It seems to me that the real issue is not mentioned by the original question. Yes, "a b(c);" has ambiguous semantics; its interpretation depends on whether c is a type. But such ambiguity is not a matter of syntactic correctness.
However, in a function prototype, we can name the parameters. Thus,
a b(c x);
is syntactically correct C++ if c is a type, but not if it isn't. A correct grammar for C++ must deal with this issue, which cannot be settled by a CFG.
Also, a couple of notes.
(1) "Context-sensitive" does not mean "not context-free". In fact, strictly speaking, every context-free grammar is a context-sensitive grammar. And there are grammars that are neither. So the original question should really be restated.
(2) The long answer makes a very important point:
> ... the standard does not attempt to provide a complete formal grammar, and ... it chooses to write some of the parsing rules in technical English.
> What looks like a formal grammar in the C++ standard is not the complete formal definition of the syntax of the C++ language.
Correct me if I'm wrong here but isn't that exactly the line between syntax and semantics? I'd think that
a b(c x);
is syntactically correct C++ but still not valid C++ code (as in: a well defined line of C++). As far as I know, syntax doesn't depend on whether a type or an identifier or whatever actually exists.
No; if "c" is not a type, then there are no grammar rules which will allow you to produce that statement. So, as you parse that text, when you get to "c", you have to ask, "Is 'c' a type?" The answer you get will determine which subsequent grammar rules you apply. That context - having to know something about "c" that was described elsewhere - isn't technically semantics. It's an assertion just that "c" appeared elsewhere in the text, and when we parsed it, it was in a particular location in the grammer (which just so happens to mean it is a type - but the parser doesn't need to know what that means).

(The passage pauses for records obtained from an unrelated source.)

/-! ### What `icacheCtl` leaves alone -/

@[simp] theorem State.icacheCtl_a (s : State) (seg : Segment) (page : PageNum) : (s.icacheCtl seg page).a = s.a := by
  unfold State.icacheCtl; split <;> rfl
@[simp] theorem State.icacheCtl_r1 (s : State) (seg : Segment) (page : PageNum) : (s.icacheCtl seg page).r1 = s.r1 := by
  unfold State.icacheCtl; split <;> rfl
@[simp] theorem State.icacheCtl_r2 (s : State) (seg : Segment) (page : PageNum) : (s.icacheCtl seg page).r2 = s.r2 := by
  unfold State.icacheCtl; split <;> rfl
@[simp] theorem State.icacheCtl_r3 (s : State) (seg : Segment) (page : PageNum) : (s.icacheCtl seg page).r3 = s.r3 := by
  unfold State.icacheCtl; split <;> rfl
@[simp] theorem State.icacheCtl_r4 (s : State) (seg : Segment) (page : PageNum) : (s.icacheCtl seg page).r4 = s.r4 := by
  unfold State.icacheCtl; split <;> rfl
@[simp] theorem State.icacheCtl_r5 (s : State) (seg : Segment) (page : PageNum) : (s.icacheCtl seg page).r5 = s.r5 := by
  unfold State.icacheCtl; split <;> rfl
@[simp] theorem State.icacheCtl_r6 (s : State) (seg : Segment) (page : PageNum) : (s.icacheCtl seg page).r6 = s.r6 := by
  unfold State.icacheCtl; split <;> rfl
@[simp] theorem State.icacheCtl_r7 (s : State) (seg : Segment) (page : PageNum) : (s.icacheCtl seg page).r7 = s.r7 := by
  unfold State.icacheCtl; split <;> rfl
@[simp] theorem State.icacheCtl_flags (s : State) (seg : Segment) (page : PageNum) : (s.icacheCtl seg page).flags = s.flags := by
  unfold State.icacheCtl; split <;> rfl
@[simp] theorem State.icacheCtl_cmod (s : State) (seg : Segment) (page : PageNum) : (s.icacheCtl seg page).cmod = s.cmod := by
  unfold State.icacheCtl; split <;> rfl
@[simp] theorem State.icacheCtl_ptr (s : State) (seg : Segment) (page : PageNum) : (s.icacheCtl seg page).ptr = s.ptr := by
  unfold State.icacheCtl; split <;> rfl
@[simp] theorem State.icacheCtl_fwdb (s : State) (seg : Segment) (page : PageNum) : (s.icacheCtl seg page).fwdb = s.fwdb := by
  unfold State.icacheCtl; split <;> rfl
@[simp] theorem State.icacheCtl_pstack (s : State) (seg : Segment) (page : PageNum) : (s.icacheCtl seg page).pstack = s.pstack := by
  unfold State.icacheCtl; split <;> rfl
@[simp] theorem State.icacheCtl_cstack (s : State) (seg : Segment) (page : PageNum) : (s.icacheCtl seg page).cstack = s.cstack := by
  unfold State.icacheCtl; split <;> rfl
@[simp] theorem State.icacheCtl_line (s : State) (seg : Segment) (page : PageNum) : (s.icacheCtl seg page).line = s.line := by
  unfold State.icacheCtl; split <;> rfl
@[simp] theorem State.icacheCtl_dslot (s : State) (seg : Segment) (page : PageNum) : (s.icacheCtl seg page).dslot = s.dslot := by
  unfold State.icacheCtl; split <;> rfl
@[simp] theorem State.icacheCtl_store (s : State) (seg : Segment) (page : PageNum) : (s.icacheCtl seg page).store = s.store := by
  unfold State.icacheCtl; split <;> rfl
@[simp] theorem State.icacheCtl_iseg (s : State) (seg : Segment) (page : PageNum) : (s.icacheCtl seg page).iseg = s.iseg := by
  unfold State.icacheCtl; split <;> rfl
@[simp] theorem State.icacheCtl_ds (s : State) (seg : Segment) (page : PageNum) : (s.icacheCtl seg page).ds = s.ds := by
  unfold State.icacheCtl; split <;> rfl
@[simp] theorem State.icacheCtl_kds (s : State) (seg : Segment) (page : PageNum) : (s.icacheCtl seg page).kds = s.kds := by
  unfold State.icacheCtl; split <;> rfl
@[simp] theorem State.icacheCtl_pid (s : State) (seg : Segment) (page : PageNum) : (s.icacheCtl seg page).pid = s.pid := by
  unfold State.icacheCtl; split <;> rfl
@[simp] theorem State.icacheCtl_mode (s : State) (seg : Segment) (page : PageNum) : (s.icacheCtl seg page).mode = s.mode := by
  unfold State.icacheCtl; split <;> rfl
@[simp] theorem State.icacheCtl_eu (s : State) (seg : Segment) (page : PageNum) : (s.icacheCtl seg page).eu = s.eu := by
  unfold State.icacheCtl; split <;> rfl
@[simp] theorem State.icacheCtl_halted (s : State) (seg : Segment) (page : PageNum) : (s.icacheCtl seg page).halted = s.halted := by
  unfold State.icacheCtl; split <;> rfl
@[simp] theorem State.icacheCtl_fault (s : State) (seg : Segment) (page : PageNum) : (s.icacheCtl seg page).fault = s.fault := by
  unfold State.icacheCtl; split <;> rfl
@[simp] theorem State.icacheCtl_events (s : State) (seg : Segment) (page : PageNum) : (s.icacheCtl seg page).events = s.events := by
  unfold State.icacheCtl; split <;> rfl
@[simp] theorem State.icacheCtl_cfg (s : State) (seg : Segment) (page : PageNum) : (s.icacheCtl seg page).cfg = s.cfg := by
  unfold State.icacheCtl; split <;> rfl
@[simp] theorem State.icacheCtl_portAnswers (s : State) (seg : Segment) (page : PageNum) : (s.icacheCtl seg page).portAnswers = s.portAnswers := by
  unfold State.icacheCtl; split <;> rfl
@[simp] theorem State.icacheCtl_portLoads (s : State) (seg : Segment) (page : PageNum) : (s.icacheCtl seg page).portLoads = s.portLoads := by
  unfold State.icacheCtl; split <;> rfl

/-! ### What `transfer` leaves alone -/

@[simp] theorem State.transfer_a (s : State) (addr : Byte) : (s.transfer addr).a = s.a := by
  simp [State.transfer]
@[simp] theorem State.transfer_r1 (s : State) (addr : Byte) : (s.transfer addr).r1 = s.r1 := by
  simp [State.transfer]
@[simp] theorem State.transfer_r2 (s : State) (addr : Byte) : (s.transfer addr).r2 = s.r2 := by
  simp [State.transfer]
@[simp] theorem State.transfer_r3 (s : State) (addr : Byte) : (s.transfer addr).r3 = s.r3 := by
  simp [State.transfer]
@[simp] theorem State.transfer_r4 (s : State) (addr : Byte) : (s.transfer addr).r4 = s.r4 := by
  simp [State.transfer]
@[simp] theorem State.transfer_r5 (s : State) (addr : Byte) : (s.transfer addr).r5 = s.r5 := by
  simp [State.transfer]
@[simp] theorem State.transfer_r6 (s : State) (addr : Byte) : (s.transfer addr).r6 = s.r6 := by
  simp [State.transfer]
@[simp] theorem State.transfer_r7 (s : State) (addr : Byte) : (s.transfer addr).r7 = s.r7 := by
  simp [State.transfer]
@[simp] theorem State.transfer_flags (s : State) (addr : Byte) : (s.transfer addr).flags = s.flags := by
  simp [State.transfer]
@[simp] theorem State.transfer_cmod (s : State) (addr : Byte) : (s.transfer addr).cmod = s.cmod := by
  simp [State.transfer]
@[simp] theorem State.transfer_ptr (s : State) (addr : Byte) : (s.transfer addr).ptr = s.ptr := by
  simp [State.transfer]
@[simp] theorem State.transfer_fwdb (s : State) (addr : Byte) : (s.transfer addr).fwdb = s.fwdb := by
  simp [State.transfer]
@[simp] theorem State.transfer_pstack (s : State) (addr : Byte) : (s.transfer addr).pstack = s.pstack := by
  simp [State.transfer]
@[simp] theorem State.transfer_cstack (s : State) (addr : Byte) : (s.transfer addr).cstack = s.cstack := by
  simp [State.transfer]
@[simp] theorem State.transfer_dslot (s : State) (addr : Byte) : (s.transfer addr).dslot = s.dslot := by
  simp [State.transfer]
@[simp] theorem State.transfer_store (s : State) (addr : Byte) : (s.transfer addr).store = s.store := by
  simp [State.transfer]
@[simp] theorem State.transfer_iseg (s : State) (addr : Byte) : (s.transfer addr).iseg = s.iseg := by
  simp [State.transfer]
@[simp] theorem State.transfer_ds (s : State) (addr : Byte) : (s.transfer addr).ds = s.ds := by
  simp [State.transfer]
@[simp] theorem State.transfer_kds (s : State) (addr : Byte) : (s.transfer addr).kds = s.kds := by
  simp [State.transfer]
@[simp] theorem State.transfer_pid (s : State) (addr : Byte) : (s.transfer addr).pid = s.pid := by
  simp [State.transfer]
@[simp] theorem State.transfer_mode (s : State) (addr : Byte) : (s.transfer addr).mode = s.mode := by
  simp [State.transfer]
@[simp] theorem State.transfer_halted (s : State) (addr : Byte) : (s.transfer addr).halted = s.halted := by
  simp [State.transfer]
@[simp] theorem State.transfer_fault (s : State) (addr : Byte) : (s.transfer addr).fault = s.fault := by
  simp [State.transfer]
@[simp] theorem State.transfer_events (s : State) (addr : Byte) : (s.transfer addr).events = s.events := by
  simp [State.transfer]
@[simp] theorem State.transfer_cfg (s : State) (addr : Byte) : (s.transfer addr).cfg = s.cfg := by
  simp [State.transfer]
@[simp] theorem State.transfer_portAnswers (s : State) (addr : Byte) : (s.transfer addr).portAnswers = s.portAnswers := by
  simp [State.transfer]
@[simp] theorem State.transfer_portLoads (s : State) (addr : Byte) : (s.transfer addr).portLoads = s.portLoads := by
  simp [State.transfer]

@[simp] theorem State.transfer_line (s : State) (addr : Byte) : (s.transfer addr).line = lineOf addr := rfl

@[simp] theorem State.transfer_eu (s : State) (addr : Byte) : (s.transfer addr).eu = .fetch := rfl

@[simp] theorem State.transfer_islot (s : State) (addr : Byte) :
    (s.transfer addr).islot = (s.icacheCtl s.iseg (pageOf addr)).islot := rfl

/-! ### The data cache controller -/

theorem State.writeBack_of_dirty {s : State} (h : s.dslot.dirty = true) :
    s.writeBack = { s with
      store := s.store.put s.dslot.seg s.dslot.page s.dslot.lines
      events := s.events ++ [.writeBack s.dslot.seg s.dslot.page] } := if_pos h

theorem State.writeBack_of_clean {s : State} (h : s.dslot.dirty = false) : s.writeBack = s := if_neg (by simp [h])

theorem State.dcacheCtl_of_hit {s : State} {seg : Segment} {page : PageNum} (h : s.dslot.hits seg page = true) :
    s.dcacheCtl seg page = s := if_pos h

theorem State.dcacheCtl_of_miss {s : State} {seg : Segment} {page : PageNum} (h : s.dslot.hits seg page = false) :
    s.dcacheCtl seg page = s.writeBack.loadData seg page := if_neg (by simp [h])

/-- What `DCacheCtl` does, in its three cases: a hit, a miss on a clean slot, a miss on a dirty slot. -/
theorem State.dcacheCtl_cases (s : State) (seg : Segment) (page : PageNum) :
    (s.dslot.hits seg page = true ∧ s.dcacheCtl seg page = s) ∨
    (s.dslot.hits seg page = false ∧ s.dslot.dirty = false ∧ s.dcacheCtl seg page = s.loadData seg page) ∨
    (s.dslot.hits seg page = false ∧ s.dslot.dirty = true ∧
      s.dcacheCtl seg page = ({ s with
        store := s.store.put s.dslot.seg s.dslot.page s.dslot.lines
        events := s.events ++ [.writeBack s.dslot.seg s.dslot.page] } : State).loadData seg page) := by
  cases h : s.dslot.hits seg page
  · cases hd : s.dslot.dirty
    · exact .inr (.inl ⟨rfl, rfl, by rw [State.dcacheCtl_of_miss h, State.writeBack_of_clean hd]⟩)
    · exact .inr (.inr ⟨rfl, rfl, by rw [State.dcacheCtl_of_miss h, State.writeBack_of_dirty hd]⟩)
  · exact .inl ⟨rfl, State.dcacheCtl_of_hit h⟩

/-- After the controller the slot is valid and holds the page asked for. -/
theorem State.dcacheCtl_hits (s : State) (seg : Segment) (page : PageNum) :
    (s.dcacheCtl seg page).dslot.hits seg page = true := by
  rcases s.dcacheCtl_cases seg page with ⟨h, e⟩ | ⟨_, _, e⟩ | ⟨_, _, e⟩
  · rw [e, h]
  · rw [e]
    simp [DSlot.hits]
  · rw [e]
    simp [DSlot.hits]

/-! ### What `writeBack` leaves alone -/

@[simp] theorem State.writeBack_a (s : State) : (s.writeBack).a = s.a := by
  unfold State.writeBack; split <;> rfl
@[simp] theorem State.writeBack_r1 (s : State) : (s.writeBack).r1 = s.r1 := by
  unfold State.writeBack; split <;> rfl
@[simp] theorem State.writeBack_r2 (s : State) : (s.writeBack).r2 = s.r2 := by
  unfold State.writeBack; split <;> rfl
@[simp] theorem State.writeBack_r3 (s : State) : (s.writeBack).r3 = s.r3 := by
  unfold State.writeBack; split <;> rfl
@[simp] theorem State.writeBack_r4 (s : State) : (s.writeBack).r4 = s.r4 := by
  unfold State.writeBack; split <;> rfl
@[simp] theorem State.writeBack_r5 (s : State) : (s.writeBack).r5 = s.r5 := by
  unfold State.writeBack; split <;> rfl
@[simp] theorem State.writeBack_r6 (s : State) : (s.writeBack).r6 = s.r6 := by
  unfold State.writeBack; split <;> rfl
@[simp] theorem State.writeBack_r7 (s : State) : (s.writeBack).r7 = s.r7 := by
  unfold State.writeBack; split <;> rfl
@[simp] theorem State.writeBack_flags (s : State) : (s.writeBack).flags = s.flags := by
  unfold State.writeBack; split <;> rfl
@[simp] theorem State.writeBack_cmod (s : State) : (s.writeBack).cmod = s.cmod := by
  unfold State.writeBack; split <;> rfl
@[simp] theorem State.writeBack_ptr (s : State) : (s.writeBack).ptr = s.ptr := by
  unfold State.writeBack; split <;> rfl
@[simp] theorem State.writeBack_fwdb (s : State) : (s.writeBack).fwdb = s.fwdb := by
  unfold State.writeBack; split <;> rfl
@[simp] theorem State.writeBack_pstack (s : State) : (s.writeBack).pstack = s.pstack := by
  unfold State.writeBack; split <;> rfl
@[simp] theorem State.writeBack_cstack (s : State) : (s.writeBack).cstack = s.cstack := by
  unfold State.writeBack; split <;> rfl
@[simp] theorem State.writeBack_line (s : State) : (s.writeBack).line = s.line := by
  unfold State.writeBack; split <;> rfl
@[simp] theorem State.writeBack_islot (s : State) : (s.writeBack).islot = s.islot := by
  unfold State.writeBack; split <;> rfl
@[simp] theorem State.writeBack_dslot (s : State) : (s.writeBack).dslot = s.dslot := by
  unfold State.writeBack; split <;> rfl
@[simp] theorem State.writeBack_iseg (s : State) : (s.writeBack).iseg = s.iseg := by
  unfold State.writeBack; split <;> rfl
@[simp] theorem State.writeBack_ds (s : State) : (s.writeBack).ds = s.ds := by
  unfold State.writeBack; split <;> rfl
@[simp] theorem State.writeBack_kds (s : State) : (s.writeBack).kds = s.kds := by
  unfold State.writeBack; split <;> rfl
@[simp] theorem State.writeBack_pid (s : State) : (s.writeBack).pid = s.pid := by
  unfold State.writeBack; split <;> rfl
@[simp] theorem State.writeBack_mode (s : State) : (s.writeBack).mode = s.mode := by
  unfold State.writeBack; split <;> rfl
@[simp] theorem State.writeBack_eu (s : State) : (s.writeBack).eu = s.eu := by
  unfold State.writeBack; split <;> rfl
@[simp] theorem State.writeBack_halted (s : State) : (s.writeBack).halted = s.halted := by
  unfold State.writeBack; split <;> rfl
@[simp] theorem State.writeBack_fault (s : State) : (s.writeBack).fault = s.fault := by
  unfold State.writeBack; split <;> rfl
@[simp] theorem State.writeBack_cfg (s : State) : (s.writeBack).cfg = s.cfg := by
  unfold State.writeBack; split <;> rfl
@[simp] theorem State.writeBack_portAnswers (s : State) : (s.writeBack).portAnswers = s.portAnswers := by
  unfold State.writeBack; split <;> rfl
@[simp] theorem State.writeBack_portLoads (s : State) : (s.writeBack).portLoads = s.portLoads := by
  unfold State.writeBack; split <;> rfl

An example of syntactically correct, but semantically undefined code is:
*(static_cast<int*>(NULL)) = 42;
The difference between here and above is that there is nothing in the grammar that can tell you "this is an error". It's only an error because of the semantics that we've given to the operations.
I don't think what you've said is precisely true...
a b(c x);
can be syntactically correct even if c is not a type. Trivially, any of the four tokens could be preprocessor definitions. Even if we are talking about preprocessed c++, the following statement is syntactically correct:
Preprocessor tokens: by that logic, just about anything is syntactically correct. I'd prefer to deal with the syntax of a program after the preprocessor is done with it.
Using "new": Yes, that's right. OTOH, if "c" is literally "c", and not a placeholder for something else, then it looks like my statement is correct. More generally, let c be a placeholder for any identifier, and my statement is correct.[1]
C++ is absolutely not context-free. It is probably in fact the worst and is "undecidable".
http://yosefk.com/c++fqa/defective.html#defect-2
Compiler writers have to use heuristics to sort out the all the ambiguities and cross their fingers they are correct.
Lua might be context-free. I forgot how to do rigorous proofs. But is one of the cleanest and most elegant languages ever made. See the complete (tiny) syntax of Lua in extended BNF at the very bottom of the manual.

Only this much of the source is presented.